Como médico e executivo, gosto da ideia de pensamento de longo prazo, do crescimento a partir da melhoria contínua e do uso de tecnologias para que possamos viver melhor. Sendo pragmático, me pergunto: é possível viver mais e melhor?

O conceito de tempo de vida saudável pode ser definido como os anos que uma pessoa vive sem limitações físicas, distinto do termo expectativa de vida, que não considera a qualidade dos anos vividos. Os dados são inequívocos: mesmo com a pandemia pelo Covid-19, o mundo tem experimentado um aumento na expectativa de vida para ambos os gêneros. No Brasil, o IBGE divulgou que a expectativa de vida aumentou em 11,3 meses em 2023 em relação a 2022, alcançando 76,4 anos e superando o patamar pré-pandemia.

Entretanto, dados mostraram que, entre 2000 e 2019, a lacuna entre longevidade e anos vividos com saúde aumentou 13%, atingindo uma média de 9,6 anos. Um estudo conduzido pela Mayo Clinic, nos Estados Unidos, analisou dados de 183 países membros da Organização Mundial da Saúde (OMS) e concluiu que a discrepância entre expectativa de vida e expectativa de saúde cresce a cada dia, com milhões de pessoas vivendo mais anos, porém de maneira menos autônoma e saudável, ou seja, quase uma década convivendo com dores, mobilizada reduzida e/ou autonomia comprometida.

DNTs

As doenças crônicas não transmissíveis (DNTs), como problemas cardiovasculares, diabetes e câncer, são os principais fatores por trás dessa lacuna, de acordo com a Organização das Nações Unidas (ONU), no relatório World Populations Prospect 2024. Segundo o documento, problemas crônicos representam hoje a “nova pandemia”, ultrapassando as questões infecciosas na maioria das regiões, sobrecarregando cada vez mais o sistema de saúde e provocando grande impacto econômico. A preocupação com tema ganhou tanta proporção que ONU e OMS têm programada para setembro uma reunião para tratar exclusivamente do tema.
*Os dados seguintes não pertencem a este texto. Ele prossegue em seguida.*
-- ==== Sys2Proof/Certificates/Slice0/Obligations.lean ====
section
/-! DEFINITION. The statements for the provers: what the spec's rules say of the commands, of the state after reset, and of every step. -/

open Sys2Proof Sys2Proof.Machine

/-! Flivin cores. -/

/-- R252, R253, R256: the register ALU operations in both forms. A result goes to Dd alone, the core goes on after one cycle, and
nothing else of the part changes. The shift distance of the 32-bit forms is the model's choice (log entry 4). -/
def Obligations.CoreAluComputes : Prop :=
  ∀ e ∈ ([(Instr.coreAdd, fun a b => a + b), (Instr.coreSub, fun a b => a - b), (Instr.coreAnd, fun a b => a &&& b),
      (Instr.coreOr, fun a b => a ||| b), (Instr.coreXor, fun a b => a ^^^ b), (Instr.coreShl, fun a b => a <<< (b.toNat % 64)),
      (Instr.coreShru, fun a b => a >>> (b.toNat % 64)), (Instr.coreShrs, fun a b => a.sshiftRight (b.toNat % 64))] :
      List ((CoreId → AluForm → Instr) × (Word → Word → Word))),
    ∀ (s : State) (c : CoreId),
      (∀ rd rs, s.dev.Runs16 c [] [rd, rs] →
        exec (e.1 c (.short rd rs)) s =
          s.after (s.dev.setCo c (((s.dev.co c).wrd rd (e.2 ((s.dev.co c).rd rd) ((s.dev.co c).rd rs))).advance 2 1))) ∧
      (∀ p rd rs rt, s.dev.Runs32 c p [] [rd, rs, rt] →
        exec (e.1 c (.long p rd rs rt)) s =
          s.after (s.dev.setCo c (((s.dev.co c).wrd rd (e.2 ((s.dev.co c).rd rs) ((s.dev.co c).rd rt))).advance 4 1)))

/-- R253: the register operations that have a 32-bit form alone. The rotate's distance is taken modulo 32 (log entry 4). -/
def Obligations.CoreAluLongComputes : Prop :=
  ∀ e ∈ ([(Instr.coreAndn, fun a b => a &&& ~~~b), (Instr.coreRol, fun a b => a.rotateLeft (b.toNat % 32)),
      (Instr.coreMins, fun a b => if a.toInt ≤ b.toInt then a else b), (Instr.coreMaxs, fun a b => if a.toInt ≤ b.toInt then b else a),
      (Instr.coreMinu, fun a b => if a.toNat ≤ b.toNat then a else b), (Instr.coreMaxu, fun a b => if a.toNat ≤ b.toNat then b else a)] :
      List ((CoreId → Pred → DReg → DReg → DReg → Instr) × (Word → Word → Word))),
    ∀ (s : State) (c : CoreId) p rd rs rt, s.dev.Runs32 c p [] [rd, rs, rt] →
      exec (e.1 c p rd rs rt) s =
        s.after (s.dev.setCo c (((s.dev.co c).wrd rd (e.2 ((s.dev.co c).rd rs) ((s.dev.co c).rd rt))).advance 4 1))

/-- R252, R253: moves, immediates and address arithmetic. -/
def Obligations.CoreMovesAndImmediates : Prop :=
  ∀ (s : State) (c : CoreId),
    let k := s.dev.co c
    let to16 := fun k : CoreState => s.after (s.dev.setCo c (k.advance 2 1))
    let to32 := fun k : CoreState => s.after (s.dev.setCo c (k.advance 4 1))
    (∀ d r, s.dev.Runs16 c [] [d, r] → exec (.coreMov c d r) s = to16 (k.wrd d (k.rd r)) ∧
      exec (.coreNot c d r) s = to16 (k.wrd d (~~~(k.rd r))) ∧ exec (.coreNeg c d r) s = to16 (k.wrd d (-(k.rd r)))) ∧
    (∀ a r, s.dev.Runs16 c [] [r] → exec (.aset c a r) s = to16 (k.wra a (k.rd r)) ∧
      exec (.aadd c a r) s = to16 (k.wra a (k.ra a + k.rd r))) ∧
    (∀ d a, s.dev.Runs16 c [] [d] → exec (.aget c d a) s = to16 (k.wrd d (k.ra a))) ∧
    (∀ d imm, s.dev.Runs16 c [] [d] → exec (.movi c (.short d imm)) s = to16 (k.wrd d (imm.signExtend 32)) ∧
      exec (.addi c (.short d imm)) s = to16 (k.wrd d (k.rd d + imm.signExtend 32))) ∧
    (∀ p d imm, s.dev.Runs32 c p [] [d] → exec (.movi c (.long p d imm)) s = to32 (k.wrd d (imm.signExtend 32)) ∧
      exec (.addi c (.long p d imm)) s = to32 (k.wrd d (k.rd d + imm.signExtend 32)) ∧
      exec (.movhi c p d imm) s = to32 (k.wrd d (imm.append ((k.rd d).setWidth 16 : BitVec 16)))) ∧
    (∀ p d a imm, s.dev.Runs32 c p [] [] → exec (.lea c p d a imm) s = to32 (k.wra d (k.ra a + imm.signExtend 32)))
O que a ciência tem comprovado há anos, independentemente de se viver em uma zona azul ou não, é que grande parte da DNTs são preveníveis e podem ser diagnosticadas precocemente. Para combatê-las, ONU e OMS apostam em uma abordagem multidimensional que inclui campanhas para modificação de hábitos, como manter uma dieta alimentar adequada, evitar o consumo de álcool e o tabagismo, aumentar a frequência de atividade física e melhorar a qualidade do sono. Paralelamente, observo a popularização do uso de wearables e sensores, que utilizam dados e capacidade analítica para ampliar o diagnóstico e o engajamento dos usuários em sua saúde.

Além disto, crescem significativamente os investimentos na medicina personalizada e regenerativa, que buscam na integração de práticas saudáveis e uso de suplementos nutricionais e farmacológicos, que o envelhecimento saudável seja físico, mental ou social. Na fronteira da ciência, o domínio cada vez maior das terapias genéticas também representa um ponto de virada para a redução da lacuna entre anos de vida e longevidade sadia. A capacidade de identificar genes associados a doenças relacionadas ao envelhecimento oferece não apenas tratamento, mas a perspectiva real de prevenção de condições que, anteriormente, pareciam inevitáveis com o passar dos anos.

Cito aqui apenas os impactos na saúde, mas o envelhecimento (saudável ou não) trará ainda consequências em outras esferas. Economicamente, espera-se maior pressão sobre o já sobrecarregado sistema de saúde, devido ao aumento do custo assistencial. Do ponto de vista social, será fundamental a discussão sobre as novas formas de trabalho com a automação de processos, o letramento digital de uma geração mais velha, novas visões sobre a previdência social e mudanças no padrão de consumo para atender um cliente mais sênior e com características específicas.

Diante deste cenário, percebo poucas discussões políticas articuladas sobre o tema. São necessárias ações conjuntas que tornem a “quarta idade”, a parcela da população que mais cresce no Brasil, digna de ser usufruída. Isso é sobre adicionar mais saúde aos anos de vida que todos teremos. E menos sobre apenas viver mais.


*Leonardo Vedolin é Vice-presidente Médico da Dasa.